## The records

"""

-- ==== Sys2Proof/Syntax.lean ====
section
/-! DEFINITION. The commands of the block, whole: one constructor per row of the spec's table of operations, with the
row's operands.  Bytes read from outside the block (host memory, the wire, flash, a rail) arrive as operands; bytes the block
sends out leave through State's output list. -/

namespace Sys2Proof

/-- A logical core, 0-255 (R21). -/
abbrev Core := Fin 256
/-- A port, 0-255 (R21). -/
abbrev Port := Fin 256
/-- A SerDes lane, 0-255 (R69). -/
abbrev LaneIx := Fin 256
/-- A table, 0-255 (R21). -/
abbrev Table := Fin 256
/-- A descriptor ring, 0-16,383 (R21). -/
abbrev RingIx := Fin 16384
/-- A thread group, 0-4,095 (R21). -/
abbrev Group := Fin 4096
/-- A contract, 0-65,535 (R21). -/
abbrev ConIx := Fin 65536
/-- A ledger lane, 0-15 (R21). -/
abbrev Lane := Fin 16
/-- A port octet, 0-31 (R21). -/
abbrev Octet := Fin 32
/-- A journal queue, 0-63 (R21). -/
abbrev JQ := Fin 64
/-- A function in block-index numbering: 0 PF0, 1-127 VFs, 128 PF1 (R21). -/
abbrev Fn := Fin 129
/-- A Spur general register number (R167). -/
abbrev GReg := Fin 32

/-- Who a register access comes from (R17, R370, R428). -/
inductive Path where
  /-- PF0 BAR0, the sixteen domain windows. -/
  | pf0
  /-- The BAR0 window of VF `v` (R370). -/
  | vf (v : Fin 128)
  /-- PF1's window on the JOURNAL domain (R311). -/
  | pf1
  /-- Control firmware or a bundle register list: native rules always (R410, R428). -/
  | native
  /-- The configuration space of a function, and the MSI-X table in its BAR4 (R311, R313). -/
  | cfg (f : Fn)
  | bar4 (f : Fn)
  /-- A request to a function that no window answers: I/O, AtomicOp, locked, a vendor-defined message other than SPDM's, memory outside
  every BAR (R324). -/
  | unsupported (f : Fn)
  deriving DecidableEq, Repr

/-- The Spur context an instruction runs in: a thread, a core's background context, or a control core (R132, R161). -/
inductive Ctx where
  | thr (c : Core) (t : Fin 16)
  | bg (c : Core)
  | cc (k : Fin 8)
  deriving DecidableEq, Repr

/-- A domain replica of linear time (R28, R43). -/
inductive Replica where
  | ridge (r : Fin 16)
  | control (k : Fin 8)
  | ppc
  | hic
  | mic (ch : Fin 8)
  | octet (o : Octet)
  deriving DecidableEq, Repr

/-- The context a Zoano packet is sent through: a work queue, the twin context, or a replica context (R270, R288, R381). -/
inductive SendCtx where
  | wq (n : Fin 4096)
  | twin
  | peer (bank p : Fin 2)
  deriving DecidableEq, Repr

/-- The contents of a flash slot, or of an image that is to be written to one: its bytes by offset from the slot's start, an unlisted
byte being 0 (R391). -/
structure FlashImage where
  bytes : List (Nat × BitVec 8)
  deriving DecidableEq, Repr

/-- A page-cache fill: the control core that needs the page, the one its duties pass to should it wait, and the page's address in external
memory (R394). -/
structure PageNeed where
  core : Fin 8
  other : Fin 8
  addr : BitVec 64
  deriving DecidableEq, Repr

/-- A memory word as Scree meets it, by what holds it (R445). -/
inductive MemWord where
  | table (t : Table) (key : Bytes) (plen : Nat)
  | buffer (fid : Nat)
  | scratch (c : Core) (off : Fin 65536)
  | shared (ridge : Fin 16) (off : Fin 2097152)
  | staging (l : Lane)
  | retention (l : Lane) (seq : Nat)
  | dup (key : Nat)
  | ext (addr : Nat)
  /-- An on-die word of no other row, by its number. -/
  | sram (n : Nat)
  deriving DecidableEq, Repr

/-- What the PTP protocol engine settles as it meets a message (R58, R59): whether the device is no clock of a PTP domain, a leader, or
an ordinary or boundary clock that follows a parent of `steps` removed steps and an error bound of `eb` × 0.25 ns. -/
inductive PtpRole where
  | none
  | leader
  | follower (steps eb : Nat)
  | boundary (steps eb : Nat)
  deriving DecidableEq, Repr

/-- What IEEE 1588-2019 makes the engine do with a message: the offset θ it derives, if any, and its new role, if it changes.  The
standard is no part of the spec, so both are operands (assumption 54). -/
structure PtpSeen where
  theta : Option (BitVec 64)
  role : Option PtpRole
  deriving DecidableEq, Repr

/-- What a word's code reports: good, corrected, uncorrectable, or read at another address than it was written for (R442, R443). -/
inductive EccFound where
  | good | corrected | uncorrectable | address
  deriving DecidableEq, Repr

/-- A block that may be put to sleep (R457). -/
inductive SleepBlock where
  | core (c : Core)
  | port (n : Port)
  | memCh (ch : Fin 8)
  deriving DecidableEq, Repr

/-- A reference input that can be lost (R483, R484). -/
inductive ClkInput where
  | pcieRef
  | sysRef
  | sdsRef (k : Fin 4)
  | xtal
  deriving DecidableEq, Repr

/-- A JTAG instruction (R513). -/
inductive JtagIr where
  | bypass | idcode | sample | extest | debugPort
  deriving DecidableEq, Repr

/-- What a port's receiver reports: a local fault, and the lanes whose adaptation is outside limits (R72, R88). -/
structure LaneFault where
  fault : Bool
  adapt : BitVec 8
  deriving DecidableEq, Repr

/-- A debugger's halt: the thread, and whether breakpoints are enabled on its core from then on (R156, R182; assumption 122). -/
structure HaltAt where
  thread : Fin 16
  brk : Bool
  deriving DecidableEq, Repr

/-- An interrupt input of a control core (R136, R185). -/
structure CcInput where
  core : Fin 8
  input : Fin 6
  deriving DecidableEq, Repr

/-- A packet that is sent again: its index in its message, and what host memory then holds at the source (R280, R301). -/
structure Resend where
  ix : Nat
  data : Bytes
  deriving DecidableEq, Repr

"""

## What this task involves
Copy every line of the listing above exactly.

## Response below
-- ==== Sys2Proof/Syntax.lean ====
section
/-! DEFINITION. The commands of the block, whole: one constructor per row of the spec's table of operations, with the
row's operands.  Bytes read from outside the block (host memory, the wire, flash, a rail) arrive as operands; bytes the block
sends out leave through State's output list. -/

namespace Sys2Proof

/-- A logical core, 0-255 (R21). -/
abbrev Core := Fin 256
/-- A port, 0-255 (R21). -/
abbrev Port := Fin 256
/-- A SerDes lane, 0-255 (R69). -/
abbrev LaneIx := Fin 256
/-- A table, 0-255 (R21). -/
abbrev Table := Fin 256
/-- A descriptor ring, 0-16,383 (R21). -/
abbrev RingIx := Fin 16384
/-- A thread group, 0-4,095 (R21). -/
abbrev Group := Fin 4096
/-- A contract, 0-65,535 (R21). -/
abbrev ConIx := Fin 65536
/-- A ledger lane, 0-15 (R21). -/
abbrev Lane := Fin 16
/-- A port octet, 0-31 (R21). -/
abbrev Octet := Fin 32
/-- A journal queue, 0-63 (R21). -/
abbrev JQ := Fin 64
/-- A function in block-index numbering: 0 PF0, 1-127 VFs, 128 PF1 (R21). -/
abbrev Fn := Fin 129
/-- A Spur general register number (R167). -/
abbrev GReg := Fin 32

/-- Who a register access comes from (R17, R370, R428). -/
inductive Path where
  /-- PF0 BAR0, the sixteen domain windows. -/
  | pf0
  /-- The BAR0 window of VF `v` (R370). -/
  | vf (v : Fin 128)
  /-- PF1's window on the JOURNAL domain (R311). -/
  | pf1
  /-- Control firmware or a bundle register list: native rules always (R410, R428). -/
  | native
  /-- The configuration space of a function, and the MSI-X table in its BAR4 (R311, R313). -/
  | cfg (f : Fn)
  | bar4 (f : Fn)
  /-- A request to a function that no window answers: I/O, AtomicOp, locked, a vendor-defined message other than SPDM's, memory outside
  every BAR (R324). -/
  | unsupported (f : Fn)
  deriving DecidableEq, Repr

/-- The Spur context an instruction runs in: a thread, a core's background context, or a control core (R132, R161). -/
inductive Ctx where
  | thr (c : Core) (t : Fin 16)
  | bg (c : Core)
  | cc (k : Fin 8)
  deriving DecidableEq, Repr

/-- A domain replica of linear time (R28, R43). -/
inductive Replica where
  | ridge (r : Fin 16)
  | control (k : Fin 8)
  | ppc
  | hic
  | mic (ch : Fin 8)
  | octet (o : Octet)
  deriving DecidableEq, Repr

/-- The context a Zoano packet is sent through: a work queue, the twin context, or a replica context (R270, R288, R381). -/
inductive SendCtx where
  | wq (n : Fin 4096)
  | twin
  | peer (bank p : Fin 2)
  deriving DecidableEq, Repr

/-- The contents of a flash slot, or of an image that is to be written to one: its bytes by offset from the slot's start, an unlisted
byte being 0 (R391). -/
structure FlashImage where
  bytes : List (Nat × BitVec 8)
  deriving DecidableEq, Repr

/-- A page-cache fill: the control core that needs the page, the one its duties pass to should it wait, and the page's address in external
memory (R394). -/
structure PageNeed where
  core : Fin 8
  other : Fin 8
  addr : BitVec 64
  deriving DecidableEq, Repr

/-- A memory word as Scree meets it, by what holds it (R445). -/
inductive MemWord where
  | table (t : Table) (key : Bytes) (plen : Nat)
  | buffer (fid : Nat)
  | scratch (c : Core) (off : Fin 65536)
  | shared (ridge : Fin 16) (off : Fin 2097152)
  | staging (l : Lane)
  | retention (l : Lane) (seq : Nat)
  | dup (key : Nat)
  | ext (addr : Nat)
  /-- An on-die word of no other row, by its number. -/
  | sram (n : Nat)
  deriving DecidableEq, Repr

/-- What the PTP protocol engine settles as it meets a message (R58, R59): whether the device is no clock of a PTP domain, a leader, or
an ordinary or boundary clock that follows a parent of `steps` removed steps and an error bound of `eb` × 0.25 ns. -/
inductive PtpRole where
  | none
  | leader
  | follower (steps eb : Nat)
  | boundary (steps eb : Nat)
  deriving DecidableEq, Repr

/-- What IEEE 1588-2019 makes the engine do with a message: the offset θ it derives, if any, and its new role, if it changes.  The
standard is no part of the spec, so both are operands (assumption 54). -/
structure PtpSeen where
  theta : Option (BitVec 64)
  role : Option PtpRole
  deriving DecidableEq, Repr

/-- What a word's code reports: good, corrected, uncorrectable, or read at another address than it was written for (R442, R443). -/
inductive EccFound where
  | good | corrected | uncorrectable | address
  deriving DecidableEq, Repr

/-- A block that may be put to sleep (R457). -/
inductive SleepBlock where
  | core (c : Core)
  | port (n : Port)
  | memCh (ch : Fin 8)
  deriving DecidableEq, Repr

/-- A reference input that can be lost (R483, R484). -/
inductive ClkInput where
  | pcieRef
  | sysRef
  | sdsRef (k : Fin 4)
  | xtal
  deriving DecidableEq, Repr

/-- A JTAG instruction (R513). -/
inductive JtagIr where
  | bypass | idcode | sample | extest | debugPort
  deriving DecidableEq, Repr

/-- What a port's receiver reports: a local fault, and the lanes whose adaptation is outside limits (R72, R88). -/
structure LaneFault where
  fault : Bool
  adapt : BitVec 8
  deriving DecidableEq, Repr

/-- A debugger's halt: the thread, and whether breakpoints are enabled on its core from then on (R156, R182; assumption 122). -/
structure HaltAt where
  thread : Fin 16
  brk : Bool
  deriving DecidableEq, Repr

/-- An interrupt input of a control core (R136, R185). -/
structure CcInput where
  core : Fin 8
  input : Fin 6
  deriving DecidableEq, Repr

/-- A packet that is sent again: its index in its message, and what host memory then holds at the source (R280, R301). -/
structure Resend where
  ix : Nat
  data : Bytes
  deriving DecidableEq, Repr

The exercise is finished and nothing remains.